In other words, Nvidia is growing faster than AMD despite having a larger revenue base. The company is the largest supplier of AI chips, with a market share of 95%. More importantly, that dominance is likely to continue, as demand for Nvidia’s new generation of Blackwell AI processors is expected to outstrip supply in 2025. This is not surprising as these chips are expected to maintain a technological edge over AMD’s offerings.
Analysts are optimistic about sales of Nvidia’s Blackwell processors, with a report from Morgan Stanley (via Tom’s Hardware) suggesting the company could sell $200 billion worth of these chips next year. Masu. If this actually happens, Nvidia’s earnings next year could significantly exceed expectations.

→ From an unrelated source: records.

/-- Ends what stands on a bulkhead and enters a state without it (R411 steps 2 to 4, R23). -/
def State.enterReset (s : State) (g st : Nat) : State :=
  let s := (s.agentsOf g).foldl State.releaseOwned s
  let touched := (s.launches.filter fun p => p.2.st == .running && p.2.rect.any fun c => bhOf c == g).map (·.1)
  let s := touched.foldl (fun (s : State) l =>
    match s.launches.find l with
    | none => s
    | some la => if la.node then s.requeue l .gate else s.endFaulted l .gate) s
  let s := (s.cmds.filter fun p => bhOf p.2.core == g).foldl (fun s p => s.killCmd p.1) s
  let ofBh := fun (p : Port) => match p with | .core c => bhOf c == g | _ => false
  let s := (s.packs.filter fun p => ofBh p.2.src || ofBh p.2.dst).foldl (fun (s : State) p => s.dropPacket p.1) s
  let s := { s with
    accs := s.accs.filter fun p => bhOf p.2.core != g
    msgs := s.msgs.filter fun p => !((s.core p.2.dst).inq.contains p.1 && bhOf p.2.dst == g)
    pending := s.pending.filter fun e => match e with
      | .ghostUpdateArrive c | .sweepEnd c | .monitorWindowClose c | .stopNotice c _ _ | .slotEvictionDone c _ | .arrayEvictionDone c =>
        bhOf c != g
      | _ => true
    govs := s.govs.del g }
  let s := (bhCores g).foldl (fun (s : State) c => s.modCore c fun k => { ticks := k.ticks }) s
  let s := s.setSt g st
  if st = 0 then s.setWinBits (oBHC g) 7 1 0 else s.bhRec g

/-- The four fields that software writes. -/
def State.setBhFields (s : State) (g : Nat) (v : DWord) : State := s.setWinBits (oBHC g) 0 4 (bits v 0 4)

/-- A write of `BHC_g` that takes effect now. The entry under 12 + g notes a PLL that has still to lock. -/
def State.applyBhc (s : State) (g : Nat) (v : DWord) : State :=
  let o := s
  let st := s.bhSt g
  let s := s.setBhFields g v
  let pwr := bit v 0
  let clk := pwr && bit v 1
  let s := if clk && !(o.bhBit g 0 && o.bhBit g 1) then { s with bhSince := s.bhSince.put (12 + g) s.now }
    else if !clk then { s.setWinBits (oBHC g) 7 1 0 with bhSince := s.bhSince.del (12 + g) }
    else s
  match st with
  | 0 => if pwr then s.setSt g 1 else s
  | 1 => if pwr then s else s.setSt g 0
  | 2 => if !pwr then s.setSt g 0 else if o.bhBit g 2 && !bit v 2 then s.setSt g 2 else s
  | 3 => if !pwr || bit v 2 || (bit v 3 && !o.bhBit g 3) then s.setSt g 4 else s
  | 5 => if !pwr then s.enterReset g 0 else if bit v 2 then s.enterReset g 2
         else if !bit v 3 && s.bhBit g 7 then s.setSt g 3 else s
  | _ => s

/-- A write of `BHC_g`: during a drain or a dump it waits (R469, R471). -/
def State.writeBhc (s : State) (g : Nat) (v : DWord) : State :=
  if s.bhSt g = 4 || s.dumps.contains g then { s with bhWait := s.bhWait.put g v } else s.applyBhc g v

/-- What `BHC_g` holds or, during a drain, will hold. -/
def State.bhLast (s : State) (g : Nat) : DWord := (s.bhWait.find g).getD (s.win' (oBHC g))

/-- A held write takes effect. -/
def State.releaseBhc (s : State) (g : Nat) : State :=
  match s.bhWait.find g with
  | none => s
  | some v => { s with bhWait := s.bhWait.del g }.applyBhc g v

/-- Whether the drain of a bulkhead can end: no crossing is pending at its gate. -/
def State.canDrain (s : State) (g : Nat) : Bool := s.bhSt g == 4 && !(s.messages.any (s.crosses g))

/-- The end of a drain (R13, R469). -/
def State.drained (s : State) (g : Nat) : State :=
  let s := if !s.bhBit g 0 then s.enterReset g 0
    else if s.bhBit g 2 then s.enterReset g 2
    else (s.setSt g 5).bhRec g
  s.releaseBhc g

/-- A fatal error fences a bulkhead for its dump (R411); where there is no dump region its reset follows at once (R471). -/
def State.fatal (s : State) (g : Nat) : State :=
  if s.dumps.contains g || !(s.bhSt g = 3 || s.bhSt g = 4 || s.bhSt g = 5) then s
  else if s.winBits oDMB 27 21 = 0 then ((((s.setSt g 5).bhRec g).setWinBits (oBHC g) 2 1 1).enterReset g 2).releaseBhc g
  else { (s.setSt g 5).bhRec g with dumps := s.dumps ++ [g] }

/-- The bulkheads to which an uncorrectable error of a link is fatal (R452): that of a mesh link, or those of a commons link's die. -/
def linkUnits (link : Nat) : List Nat :=
  if meshLink link then [bhOf (linkName link % 0x1000 / 8)]
  else let d := (linkName link - 0x100) / 16; [3 * d, 3 * d + 1, 3 * d + 2]

/-- The flits that have reached a link's buffer with no slot free (R452), the total and one slot more, are fatal to its unit; their packets
are lost. -/
def State.lostFlits (s : State) : State :=
  (s.permits.filter fun p => decide (permitTotal (p.1 % 8) + 1 < p.2.buf.length)).foldl (fun (s : State) p =>
    (linkUnits (p.1 / 8)).foldl State.fatal ((p.2.buf.drop (permitTotal (p.1 % 8) + 1)).foldl (fun (s : State) id => s.dropPacket id) s)) s

/-! ## Partitions (R14 to R17) -/

/-- The 27 legal masks (R15). -/
def legalMasks : List Nat :=
  (List.range 12).map (2 ^ ·) ++ [0x003, 0x006, 0x018, 0x030, 0x0C0, 0x180, 0x600, 0xC00] ++ [0x007, 0x038, 0x1C0, 0xE00] ++
    [0x03F, 0xFC0, 0xFFF]

/-- Whether a write that sets en of a partition is accepted (R14). -/
def State.partOk (s : State) (n : Nat) (v : DWord) : Bool :=
  let m := bits v 0 12
  legalMasks.contains m && bits v 16 8 != 0 && (bhsOf m).all (fun g => s.bhSt g == 3) &&
    (List.range 12).all fun k => k == n || !s.partEn k || s.partMask k &&& m == 0

/-- Disables a window (R22): it admits no new operation, and its drain begins. -/
def State.disableWin (s : State) (w : Nat) : State :=
  if (s.winDrain.find w).isSome then s else { s with winDrain := s.winDrain.put w s.now }

/-- Begins a teardown (R17 steps 1 to 3). -/
def State.beginTeardown (s : State) (n : Nat) : State :=
  let s := s.modPart n fun p => { p with teardown := some s.now }
  let ls := (s.launches.filter fun p => p.2.part == n && p.2.st != .ended).map (·.1)
  let s := ls.foldl (fun s l => s.endFaulted l .gate) s
  ((List.range 32).filter fun w =>
    let x := s.win' (oWIN w)
    bit x 12 && (bits x 0 4 == n || bits x 4 4 == n)).foldl (fun s w => s.disableWin w) s

/-- A write of `PART_n` (R14, R17). A write with en to an enabled partition enables nothing anew: it writes gto alone (log entry 70);
during a teardown it is ignored, as R17 has it. -/
def State.writePart (s : State) (n : Nat) (v : DWord) : State :=
  if 12 ≤ n then s
  else if s.partEn n then
    if (s.part n).teardown.isSome && bit v 12 then s
    else
      let s := s.setWinBits (oPART n) 16 8 (bits v 16 8)
      if bit v 12 || (s.part n).teardown.isSome then s else s.beginTeardown n
  else
    let ok := s.partOk n v
    let s := (s.setWinBits (oPART n) 0 12 (bits v 0 12)).setWinBits (oPART n) 16 8 (bits v 16 8)
    if !bit v 12 then s
    else if !ok then s.setWinBits (oPART n) 13 1 1
    else
      let s := (s.setWinBits (oPART n) 12 2 1).modPart n fun _ => {}
      (bhsOf (bits v 0 12)).foldl (fun s g => s.setWinBits (oBHC g) 16 4 n) s

/-- Whether a window names a partition and is enabled. -/
def State.winNames (s : State) (n w : Nat) : Bool :=
  let x := s.win' (oWIN w)
  bit x 12 && (bits x 0 4 == n || bits x 4 4 == n)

According to the chart above, NVIDIA’s revenue is expected to more than double in fiscal 2025 from last year’s $60.9 billion. Analysts expect sales to rise another 43% next year, but strong demand for Blackwell could push it well above that level.
So if NVIDIA shows better-than-expected prospects this quarter thanks to the successful launch of its Blackwell processors, it could set the stage for further gains for this AI stock even after the impressive gains it recorded this year.
Harsh Chauhan has no position in any stocks mentioned. The Motley Fool has positions in and recommends Advanced Micro Devices and Nvidia. The Motley Fool has a disclosure policy.